# CANBUS cable



## MemphisPapa (Feb 16, 2012)

So I have been back and forth with a Chinese company (cough-BestGo-cough) about a charger that won't pick up the message to begin a charge cycle. My BMS is getting the CAN message and I can see the CAN message going to the charger. My BMS support has pointed out that not all CANBUS transceivers are created equal. I suspect that my cheap Chinese charger has a cheap transceiver and is unable to pick up the messages over my dirty cable. I have chopped the stubs to only 8" and have soldered all my wire connections. I have a BT scan tool that is working okay with Torque. All my communication with my BMS is over the CAN which works fine too. I can actually see the message from the charger that shows the communication failure. Does anyone have a special technique to build a solid CANBUS cable that might help resolve my cheap charger issue? Evidently, the charger won't work unless the CAN message is received by the cheap charger transceiver... lesson learnt, buy American.
Thanks.
dh


----------



## Semper Vivus (Apr 13, 2011)

Hello,

I assume the termination of the bus is done right (120 Ohms etc..)?
Do you have connected the ground to the charger or only CAN low and CAN high?
Do you have a scope to check the quality of the signal?
Are you sure the CAN Message to the charger has the right format (ID, DLC...) and the right data?

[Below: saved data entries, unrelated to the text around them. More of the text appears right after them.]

-- ==== Sys2Proof/Machine/Sequencer.lean ====
section
/-! DEFINITION. How a command is offered and checked (R110, R111), how the scan sequencer runs an accepted frame command one
step at a time (R72, R115), and NOP (R120). What differs from command to command is its `FrameProgram`. -/

namespace Sys2Proof.Machine

/-- What a frame command puts into the common program `RunFrame` (R72). -/
structure FrameProgram where
  /-- The command needs SRC_FMT = GRAY8 (R111, D32). -/
  gray8Only : Bool
  /-- D, the rows below the current one that its kernel reaches (R71). -/
  depth     : Nat
  /-- The kernel of an error-diffusion command (R178); none for the others. -/
  kernel    : Option (List Tap)
  /-- The command draws noise, one value per pixel (R207). -/
  draws     : Bool
  /-- ToneIn(S, b) (R146). -/
  toneIn    : Params → Snapshot → List Byte → Byte
  /-- ProcessPixel of a command without a kernel, from the pixel's row, column, toned value and noise value. -/
  point     : Params → Nat → Nat → Byte → BitVec 6 → Byte

/-! ## Acceptance -/

/-- Check(w) of R111 for a frame command, on the registers as they stand: the first failing check's code. -/
def checkCommand (p : FrameProgram) (s : State) : ErrCode :=
  let fmt := s.regs.srcFmt
  let w := s.regs.frameW.toNat
  let h := s.regs.frameH.toNat
  if fmt = 3 then .format
  else if p.gray8Only && fmt != 0 then .format
  else if w = 0 ∨ h = 0 ∨ s.params.wMax.toNat < w then .geometry
  else if 2 ^ 32 < s.regs.srcAddr.toNat + w * h * bytesPerPixel fmt ∨ 2 ^ 32 < s.regs.dstAddr.toNat + w * h then .addrRange
  else .none

/-- The scan state in which the processing of pixel (`y`, `x`) begins: for RANDOM its noise draw (R207). -/
def pixelScan (p : FrameProgram) (y x : Nat) : Scan :=
  if p.draws then .draw y x else .write y x none

/-- An accepted frame command (R114): the snapshot is taken and the sequencer is at the first read of `RunFrame`. -/
def startRun (i : Instr) (s : State) : State :=
  { s with phase := .run { snap := takeSnapshot i s.regs, scan := .read 0 0 0 [], acc := [], tone := [], untoned := none,
                                  races := [] } }

/-- The CMD write of a frame command (R110). -/
def offerFrame (i : Instr) (p : FrameProgram) (s : State) : State :=
  if s.busy then dropCommand s
  else match checkCommand p s with
    | .none => startRun i (takeWord (encode i) s)
    | c => rejectCommand (encode i) c s

/-- The CMD write of NOP (R110, R120): it checks nothing and completes in its own event. -/
def offerNop (s : State) : State :=
  if s.busy then dropCommand s else endCommand .none (takeWord (encode .nop) s)

/-! ## The scan -/

/-- What follows the last byte of row `row` (R72): in the prefetch the next row, while there is one to prefetch; else the
first pixel of the row whose turn it is. -/
def afterRow (p : FrameProgram) (c : Snapshot) (row : Nat) : Scan :=
  let last := min p.depth (c.height - 1)
  if row < last then .read (row + 1) 0 0 [] else pixelScan p (row - last) 0

/-- What follows the last byte of pixel (`row`, `col`) (R72). -/
def afterPixelRead (p : FrameProgram) (c : Snapshot) (row col : Nat) : Scan :=
  if col + 1 < c.width then .read row (col + 1) 0 [] else afterRow p c row

/-- What follows the destination write of pixel (`y`, `x`) (R72): the next pixel of the row; after the row the read of row
y + D + 1, if there is one, else the next row; and after the last row the completion. -/
def afterWrite (p : FrameProgram) (c : Snapshot) (y x : Nat) : Scan :=
  if x + 1 < c.width then pixelScan p y (x + 1)
  else if y + p.depth + 1 < c.height then .read (y + p.depth + 1) 0 0 []
  else if y + 1 < c.height then pixelScan p (y + 1) 0
  else .complete

/-- The toned value `t` of pixel (`row`, `col`) enters the line buffers (R72): A for a diffusion command, else T. -/
def Run.store (p : FrameProgram) (kind : AccKind) (row col : Nat) (t : Byte) (r : Run) : Run :=
  match p.kernel with
  | some _ => { r with acc := Grid.set r.acc row col (toAcc kind t) }
  | none => { r with tone := Grid.set r.tone row col t }

/-- The computation that the step after a pixel's last read begins with (R115): ToneIn of that pixel enters the line
buffers (R72). -/
def Run.settle (p : FrameProgram) (q : Params) (r : Run) : Run :=
  match r.untoned with
  | none => r
  | some px => { Run.store p q.acc px.row px.col (p.toneIn q r.snap px.bytes) r with untoned := none }

/-- Byte `k` of pixel (`row`, `col`) has been read as `v` (R72). -/
def Run.gotByte (p : FrameProgram) (row col k : Nat) (got : List Byte) (v : Byte) (r : Run) : Run :=
  let b := got ++ [v]
  if k + 1 < r.snap.bpp then { r with scan := .read row col (k + 1) b }
  else { r with scan := afterPixelRead p r.snap row col, untoned := some ⟨row, col, b⟩ }

/-- The share of one kernel entry is added to its neighbour, if that lies in the frame (R173). -/
def spreadTap (c : Snapshot) (err : AccVal) (y x : Nat) (g : Grid AccVal) (t : Tap) : Grid AccVal :=
  let ty := y + t.dy
  let tx := (x : Int) + t.dx
  if ty < c.height ∧ 0 ≤ tx ∧ tx < (c.width : Int) then
    Grid.set g ty tx.toNat (AccVal.add (accAt g ty tx.toNat) (AccVal.divNat (AccVal.mulNat err t.n) t.d))
  else g

/-- The quantised value of an accumulator cell (R171). -/
def quantise (old : AccVal) : Byte := if old.gt127 then 255 else 0

/-- The quantisation error of an accumulator cell (R172). -/
def quantError (kind : AccKind) (old : AccVal) : AccVal := AccVal.sub old (toAcc kind (quantise old))

/-- The accumulator after the error of pixel (`y`, `x`) is distributed over the kernel (R173, R174). -/
def diffuse (kind : AccKind) (kernel : List Tap) (c : Snapshot) (y x : Nat) (g : Grid AccVal) : Grid AccVal :=
  kernel.foldl (spreadTap c (quantError kind (accAt g y x)) y x) g

/-- The output byte of pixel (`y`, `x`) (ProcessPixel, R117, R174): what RANDOM's draw computed, else the quantised cell of a
diffusion command, else the command's function of the toned value. -/
def outputByte (p : FrameProgram) (q : Params) (r : Run) (y x : Nat) (drawn : Option Byte) : Byte :=
  match drawn with
  | some v => v
  | none =>
    match p.kernel with
    | some _ => quantise (accAt r.acc y x)
    | none => p.point q y x (r.toneAt y x) 0

/-- A once pixel (`y`, `x`) is processed (R174). -/
def accAfter (p : FrameProgram) (q : Params) (r : Run) (y x : Nat) : Grid AccVal :=
  match p.kernel with
  | some k => diffuse q.acc k r.snap y x r.acc
  | none => r.acc

/-- The prefetch-read step (R65, R72). -/
def readStep (p : FrameProgram) (r : Run) (row col k : Nat) (got : List Byte) (s : State) : State :=
  let a := r.snap.srcByte row col k
  if s.params.admits a .read then
    { s with phase := .run (r.gotByte p row col k got (s.portValue r a)) }
  else busError a s

/-- The noise-draw step (R115, R207): the value is drawn and the pixel's output computed from it. -/
def drawStep (p : FrameProgram) (r : Run) (y x : Nat) (s : State) : State :=
  let v := p.point s.params y x (r.toneAt y x) s.nextNoise
  { s.afterDraw with phase := .run { r with scan := .write y x (some v) } }

/-- The destination write step, with its PIX_COUNT increment (R65, R72, R115). -/
def writeStep (p : FrameProgram) (r : Run) (y x : Nat) (drawn : Option Byte) (s : State) : State :=
  let a := r.snap.dstByte y x
  if s.params.admits a .write then
    let m := portWrite r a (outputByte p s.params r y x drawn) s
    { s with
      mem := m.1
      regs := { s.regs with pixCount := s.regs.pixCount + 1 }
      phase := .run { r with scan := afterWrite p r.snap y x, acc := accAfter p s.params r y x, races := m.2 } }
  else busError a s

/-- The access, the draw or the completion of a step of `RunFrame(S)`, once the computation it begins with is done (R72). -/
def accessStep (p : FrameProgram) (r : Run) (s : State) : State :=
  match r.scan with
  | .read row col k got => readStep p r row col k got s
  | .draw y x => drawStep p r y x s
  | .write y x drawn => writeStep p r y x drawn s
  | .complete => endCommand .none s

/-- The next step of `RunFrame(S)` (R72, R115). -/
def advance (p : FrameProgram) (r : Run) (s : State) : State :=
  accessStep p (r.settle p s.params) s

/-- What a frame command does in one step: its acceptance where its word is offered at the register port, else its next
sequencer step. In phase IDLE the sequencer has no step (R115). -/
def runCommand (i : Instr) (p : FrameProgram) (s : State) : State :=
  match s.turn with
  | .offer => offerFrame i p s
  | .sequencer _ =>
    match s.phase with
    | .idle => s
    | .run r => advance p r s

/-! ## NOP -/

/-- NOP (R120). It has no sequencer step. -/
def execNop (s : State) : Host.Outcome State Fault Refusal :=
  match s.turn with
  | .offer => .next (offerNop s)
  | .sequencer _ => .next s

end Sys2Proof.Machine
end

One twisted pair of an ethernet cable should work fine, if you don't want to buy a special CAN cable.
Don't route power cables in parallel to the communication wires.

Kind regards,
Tom


----------



## MemphisPapa (Feb 16, 2012)

I have 120 Ohm termination resistors at the physical ends of the cable. The cable is a shielded twisted pair of stranded 22. The connector at the charger doesn't have a signal ground, so only the high and low are connected. I tried leaving the shielding exposed to clamp in the back of the connector, but it didn't make a difference. I don't have an o-scope , but I suppose it is time to try and find one. 
Does anybody have a technique to build the stubs off the main bus cable?
Thanks
dh


----------



## frodus (Apr 12, 2008)

I know there's some problems with Elcon... Maybe this is similar?

http://lithiumate.elithion.com/php/elcon.php


----------



## Semper Vivus (Apr 13, 2011)

In my opinion the best solution for the stubs would be a M12 T-Connector like that:
http://www1.lumberg-automation.de/main/common/serie_.asp?lang=eng&cat=3&ser=A11&cat3=_3
But than you need other cabling I think .


----------



## Semper Vivus (Apr 13, 2011)

frodus said:


> I know there's some problems with Elcon... Maybe this is similar?
> 
> http://lithiumate.elithion.com/php/elcon.php


"CAN module built before July 2011 cannot handle being on buses that contain more than 2 messages per second!"
-> Sounds bad. Maybe that is the reason why your charge only sends out error messages?


----------



## MemphisPapa (Feb 16, 2012)

I have an Orion BMS. All the messages on the bus are adjustable. I'll try reducing the messaging. The Torque scanner alone send out about eight though. Not exactly what I would call quality on the charger side for the CAN.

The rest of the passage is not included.